Air Pollution and Mortality in Seven Million Adults
Air Pollution and Mortality in Seven Million Adults
In the Netherlands, population statistics are compiled by Statistics Netherlands (http://www.cbs.nl/en-GB/menu/home/default.htm) and are based on digital municipal population registers (Prins 2000). This registration system is known as the GBA (Gemeentelijke Basis Administratie), the municipal basic registration of population data. The GBA was implemented on 1 October 1994.
Statistics Netherlands combines the data from the GBA into a longitudinal file for each individual registered in the GBA (de Bruin et al. 2004). These records start on 1 January 1995. Changes in demographic attributes (e.g., death, address, marital status, emigration) are updated yearly by adding additional information on the nature and the date of the change. In these files, the individual identification number of the GBA is replaced by a meaningless, but unique, identification number. This identification number is used to enrich the individual files with information from other central data sources maintained by Statistics Netherlands such as the social statistical database, which contains, among others, data from the tax authorities and about employment status (Arts and Hoogteijling 2002).
From the database with the longitudinal files of all Dutch inhabitants, we selected all individuals of ≥ 30 years of age on 1 January 2004, living at the same residential address since 1 January 1999. We used data about sex, age, marital status, and region of origin.

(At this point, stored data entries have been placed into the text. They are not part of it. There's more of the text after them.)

/-- RESTART: the bite ends ABORTED with no switch taking effect; slots await, the tracker seeks or is unmapped with its
records kept, histories, latches and counts are cleared, modes, map, banks, configuration and links kept; the fault queue is
emptied, and the STOP line and the drive link trip the governor afresh if they are not in order. The order of the parts is
the model's inference where the rules leave it open (log entry 10). -/
def Obligations.RestartKeepsAndClears : Prop :=
  ∀ (s : State) (m : Manager) (tag : Byte), notLockedOut s → biteOk s → ∃ t, exec (.restart m tag) s = .next t ∧
    repliedWith s t m 11 tag .ok [] ∧
    unchangedExcept [.cab, .drive, .signal, .tracker, .cond, .chan, .bite, .banks, .reservation, .commandTimer, .faults]
      s t ∧
    t.commandTimer = s.link.cmdTimeout ∧ t.banks = { s.banks with pendingSwitch := false } ∧ t.reservation = none ∧
    t.bite.state = .idle ∧ t.bite.ctx = none ∧ t.bite.jamCause = none ∧ t.bite.progressTimer = none ∧
    t.bite.settleTimer = none ∧ t.bite.counter = s.bite.counter ∧
    (s.bite.state = .idle → t.bite.log = s.bite.log) ∧
    (∀ x, s.bite.ctx = some x → logAppended s.bite.log t.bite.log (x.toRecord s.clock .aborted)) ∧
    (∀ i : SlotId, t.signal.slot i =
      { s.signal.slot i with
        state := .awaiting, lostAbsence := false, lostRange := false, rangeCond := false
        timer := .running (s.signal.slot i).cfg.lossTime }) ∧
    t.signal.torque = t.torqueNow ∧ t.signal.crowd = t.crowdNow ∧
    t.tracker = { s.tracker with
      mode := if s.kelly.committed then .seeking else .unmapped, cause := none, xm := t.extensionNow } ∧
    t.cond = { s.cond with prev := ⟨0, 0, 0⟩, stallLatch := false, stallCount := 0, action := .none } ∧
    t.chan = { s.chan with
      follow := t.chan.follow, overloadLatch := false, overloadCount := 0, stopLine := s.stopInput } ∧
    (s.stopInput = .released → s.drive.state = .online →
      t.faults = { queue := [], tripPending := false, lockout := false } ∧ t.drive = s.drive ∧
      ∀ c : Channel, t.chan.follow.get c = { latch := false, count := 0, ref := none }) ∧
    (s.stopInput = .asserted → t.faults.holds .stopLine = true ∧ t.faults.tripPending = true) ∧
    (s.drive.state = .offline → t.faults.holds .driveLinkDown = true ∧ t.faults.tripPending = true ∧
      t.drive = s.drive) ∧
    (s.stopInput = .asserted → s.drive.state = .online →
      t.faults.lockout = false ∧ t.drive = s.drive.queueOwn (zeroFrameOf s.node s.lastSeq)) ∧
    (s.stopInput = .released → s.drive.state = .offline → t.faults.lockout = false)

/-! ## Rules of the whole machine -/

/-- But for a full reset, the items of the active bank never change while it is active, and a step in which the banks change
places leaves every item as it stood, active-valid true, no switch pending and the reservation absent. -/
def Obligations.ActiveBankIsNeverWritten : Prop :=
  ∀ s t : State, step s = .next t → (∀ straps stop rest, s.pending ≠ .fullReset straps stop :: rest) →
    (t.banks.bank s.banks.active = s.banks.bank s.banks.active) ∧
    (t.banks.active ≠ s.banks.active →
      t.banks.bank t.banks.active = s.banks.bank t.banks.active ∧ t.banks.activeValid = true ∧
      t.banks.pendingSwitch = false ∧ t.reservation = none)

/-- Every step keeps both ports in their form, and keeps the part neutral while it is TRIPPED or in LOCKOUT: no bite open,
previous setpoints 0, and no drive setpoint frame with motion held for the drive link, one on offer at the trip withdrawn
(log entry 20). -/
def Obligations.PortsAndNeutralKept : Prop :=
  ∀ s t : State, step s = .next t → portsOk s → portsOk t ∧ (neutralOk s → neutralOk t)

/-- Every step keeps the Routing Table free of clashes; the slots judged as the rules judge them, with T and Fm formed from
what stands; and the map and the tracker in agreement, the junction records true to the map. -/
def Obligations.RoutesSignalAndTrackingKept : Prop :=
  ∀ s t : State, step s = .next t →
    (routesOk s → routesOk t) ∧ (signalOk s → signalOk t) ∧ (trackingOk s → trackingOk t)

/-- Every step keeps the bite, its context, the banks, the pending switch and the reservation in order. -/
def Obligations.BiteAndBanksKept : Prop :=
  ∀ s t : State, step s = .next t → biteOk s → banksOk s → openBiteOk s → biteOk t ∧ banksOk t ∧ openBiteOk t

/-- Every step keeps hold targets with their modes and latches with their counts, and, with the banks and the map in order,
the previous setpoints and hold targets within the ranges of their channels. -/
def Obligations.ConditionerKept : Prop :=
  ∀ s t : State, step s = .next t →
    (channelsOk s → channelsOk t) ∧ (banksOk s → trackingOk s → setpointsOk s → setpointsOk t)

/-- The reset state, with the straps and the STOP level of log entry 1, meets every invariant. -/
def Obligations.ResetMeetsInvariants : Prop :=
  portsOk State.reset ∧ neutralOk State.reset ∧ routesOk State.reset ∧ signalOk State.reset ∧
    trackingOk State.reset ∧ biteOk State.reset ∧ banksOk State.reset ∧ openBiteOk State.reset ∧
    channelsOk State.reset ∧ setpointsOk State.reset ∧ faultsOk State.reset

end Statements
end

The data about origin distinguishes between Dutch, Western origin, and non-Western origin. Individuals of non-Western origin are those born in or with a parent born in Africa, Asia (except Japan and Indonesia, who are categorized as "Western origin"), or Latin America. Given the relatively large size of groups within non-Western origin, a distinction is made among those with Turkey, Morocco, and Suriname origin. Furthermore, we enriched the database with standardized disposable household income. This individual socioeconomic indicator is adjusted for differences in household size and composition.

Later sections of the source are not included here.